- _Data for this exercise_
-- ==== Sys2Proof/Machine/Arith.lean ====
section
/-! DEFINITION. The arithmetic of 00_scope R13 and R14 and the quantizer of 44_error_diffusion R191. All of it is exact integer
arithmetic (R12). -/

namespace Sys2Proof.Machine

/-- `roundHalfAway(n, d)`: the nearest integer to `n/d`, ties away from zero (R13). -/
def roundHalfAway (n : Int) (d : Nat) : Int :=
  if 0 ≤ n then (2 * n + d) / (2 * d) else -((2 * (-n) + d) / (2 * d))

/-- Saturation to the signed 16-bit range (R14). -/
def sat16 (v : Int) : Int := max (-32768) (min 32767 v)

/-- The two-level quantizer with threshold 128 (R191). -/
def quantize (a : Int) : Byte := if 128 ≤ a then 255#8 else 0#8

/-- The residual `e = a - q` (R192). -/
def residual (a : Int) : Int := a - (quantize a).toNat

/-- `|a - b|` of two running sums (R160). -/
def absDiff (a b : Nat) : Nat := ((a : Int) - (b : Int)).natAbs

end Sys2Proof.Machine
end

- _Goal of the exercise_
Set down, from the entries above, exactly the lines from the one with "is exact integer" up to and including the one with "def sat16 (v", and no other lines.

- _Solution to the exercise_
/-! DEFINITION. The arithmetic of 00_scope R13 and R14 and the quantizer of 44_error_diffusion R191. All of it is exact integer
arithmetic (R12). -/

namespace Sys2Proof.Machine

/-- `roundHalfAway(n, d)`: the nearest integer to `n/d`, ties away from zero (R13). -/
def roundHalfAway (n : Int) (d : Nat) : Int :=
  if 0 ≤ n then (2 * n + d) / (2 * d) else -((2 * (-n) + d) / (2 * d))

/-- Saturation to the signed 16-bit range (R14). -/
def sat16 (v : Int) : Int := max (-32768) (min 32767 v)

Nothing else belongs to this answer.